Assistant Professor of Japanese Kyoko Omori presented a paper at the Association for Asian Studies held in Chicago on March 31-April 3. The title of her paper was  "'We Japanese in Japan Should Find Our Own English': Migrancy, Identity and Language(s) in Itô Hiromi's Recent Prose." This paper discussed the migrant poet/novelist Itô Hiromi, migrates between Japan and the U.S. and stories that explore the generative possibilities of interlingual oral/aural communication in everyday life. Itô's current work, Omori argues, offers a way to imagine a "Japanese" literature that moves beyond the borders of a parochial nationalism and monolingualism to take on the manifold linguistic and cultural challenges of our contemporary global existence.

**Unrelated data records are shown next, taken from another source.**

-- ==== Sys2Proof/Tests/Slice0.lean ====
section
/-!
SUPPORT. Tests: the decoding of a word of every row of spec 30_encoding.md R95, the words spec/95_test_vectors.md
spells out, one step each of that file's vectors (the vector's number stands beside each test), and the witnesses
that the hypotheses of the statements can be met.
-/

namespace Sys2Proof.Tests

open Sys2Proof.Machine

/-! ### WellFormed: each check refuses an ill-formed term (R103) -/

theorem test_sys_0E0_is_not_sys : Instr.wellFormed (.sys 0x0E0) = false := by decide
theorem test_sys_0EE_is_not_sys : Instr.wellFormed (.sys 0x0EE) = false := by decide
theorem test_sys_000_is_sys : Instr.wellFormed (.sys 0x000) = true := by decide

/-! ### Decoding: a word of every row, its fields told apart (R90, R95, R101) -/

theorem test_decode_cls : decode 0x00E0 = .ok .cls := by decide
theorem test_decode_ret : decode 0x00EE = .ok .ret := by decide
theorem test_decode_sys : decode 0x0123 = .ok (.sys 0x123) := by decide
theorem test_decode_sys_000 : decode 0x0000 = .ok (.sys 0x000) := by decide
theorem test_decode_sys_1E0 : decode 0x01E0 = .ok (.sys 0x1E0) := by decide
theorem test_decode_jp : decode 0x1234 = .ok (.jp 0x234) := by decide
theorem test_decode_call : decode 0x2300 = .ok (.call 0x300) := by decide
theorem test_decode_seImm : decode 0x3342 = .ok (.seImm 0x3 0x42) := by decide
theorem test_decode_sneImm : decode 0x4342 = .ok (.sneImm 0x3 0x42) := by decide
theorem test_decode_seReg : decode 0x5120 = .ok (.seReg 0x1 0x2) := by decide
theorem test_decode_ldImm : decode 0x6103 = .ok (.ldImm 0x1 0x03) := by decide
theorem test_decode_addImm : decode 0x7203 = .ok (.addImm 0x2 0x03) := by decide
theorem test_decode_ldReg : decode 0x80F0 = .ok (.ldReg 0x0 0xF) := by decide
theorem test_decode_orReg : decode 0x8011 = .ok (.orReg 0x0 0x1) := by decide
theorem test_decode_andReg : decode 0x8012 = .ok (.andReg 0x0 0x1) := by decide
theorem test_decode_xorReg : decode 0x8013 = .ok (.xorReg 0x0 0x1) := by decide
theorem test_decode_addReg : decode 0x8014 = .ok (.addReg 0x0 0x1) := by decide
theorem test_decode_subReg : decode 0x8F15 = .ok (.subReg 0xF 0x1) := by decide
theorem test_decode_shrReg : decode 0x8016 = .ok (.shrReg 0x0 0x1) := by decide
theorem test_decode_subnReg : decode 0x8017 = .ok (.subnReg 0x0 0x1) := by decide
theorem test_decode_shlReg : decode 0x801E = .ok (.shlReg 0x0 0x1) := by decide
theorem test_decode_sneReg : decode 0x9120 = .ok (.sneReg 0x1 0x2) := by decide
theorem test_decode_ldI : decode 0xA2F0 = .ok (.ldI 0x2F0) := by decide
theorem test_decode_jpV0 : decode 0xB300 = .ok (.jpV0 0x300) := by decide
theorem test_decode_rnd : decode 0xC00F = .ok (.rnd 0x0 0x0F) := by decide
theorem test_decode_drw : decode 0xD015 = .ok (.drw 0x0 0x1 0x5) := by decide
theorem test_decode_skp : decode 0xE59E = .ok (.skp 0x5) := by decide
theorem test_decode_sknp : decode 0xE5A1 = .ok (.sknp 0x5) := by decide
theorem test_decode_ldVxDt : decode 0xF107 = .ok (.ldVxDt 0x1) := by decide
theorem test_decode_ldVxK : decode 0xF50A = .ok (.ldVxK 0x5) := by decide
theorem test_decode_ldDtVx : decode 0xF115 = .ok (.ldDtVx 0x1) := by decide
theorem test_decode_ldStVx : decode 0xF218 = .ok (.ldStVx 0x2) := by decide
theorem test_decode_addIVx : decode 0xF41E = .ok (.addIVx 0x4) := by decide
theorem test_decode_ldFVx : decode 0xF029 = .ok (.ldFVx 0x0) := by decide
theorem test_decode_ldBVx : decode 0xF333 = .ok (.ldBVx 0x3) := by decide
theorem test_decode_ldMemVx : decode 0xF255 = .ok (.ldMemVx 0x2) := by decide
theorem test_decode_ldVxMem : decode 0xF265 = .ok (.ldVxMem 0x2) := by decide

/-- F11 to F17: words that match no row, illegal under either policy (R96). -/
theorem test_illegal_words :
    ([0x5121, 0x8018, 0x800F, 0x9121, 0xE09F, 0xF0FF, 0xF000] : List Word).all (illegalWord .nop) = true := by decide

/-- F8, F9: a SYS word is illegal under decode_error and legal under nop (R96). -/
theorem test_sys_word_by_policy :
    illegalWord .decodeError 0x00E1 = true ∧ illegalWord .nop 0x00E1 = false := by decide

theorem test_decodeTableWord : decodeTableWord 16 0xD015 = some (.drw 0x0 0x1 0x5) := by decide
theorem test_decodeBytes_truncated : decodeBytes [0x60] = .error .truncated := by decide

/-! ### Steps -/

/-- A field of the state after one step of the word `w` from `s`, if the step answers one. -/
def afterStep (s : State) (w : Nat) (f : State → α) : Option α :=
  match step (s.withFetchWord 16 w) with
  | .next t => some (f t)
  | .fault _ => none
  | .refused _ => none

/-- The error one step of the word `w` from `s` answers, if any. -/
def errorOf (s : State) (w : Nat) : Option Fault :=
  match step (s.withFetchWord 16 w) with
  | .fault r => some r
  | .next _ => none
  | .refused _ => none

/-- The reset state with two registers set. -/
def withRegs (x : Nibble) (a : Byte) (y : Nibble) (b : Byte) : State := (State.reset.setReg x a).setReg y b

/-- The reset state with given straps. -/
def withStraps (s : State) (f : Config → Config) : State := { s with cfg := f s.cfg }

According to the association website (http://www.aasianst.org/aboutaas.htm), "The Association for Asian Studies (AAS)—the largest society of its kind in the world—is a scholarly, non-political, non-profit professional association open to all persons interested in Asia. It seeks through publications, meetings, and seminars to facilitate contact and an exchange of information among scholars to increase their understanding of East, South, and Southeast Asia. The AAS was founded in 1941, originally as publisher of the Far Eastern Quarterly (now the Journal of Asian Studies)."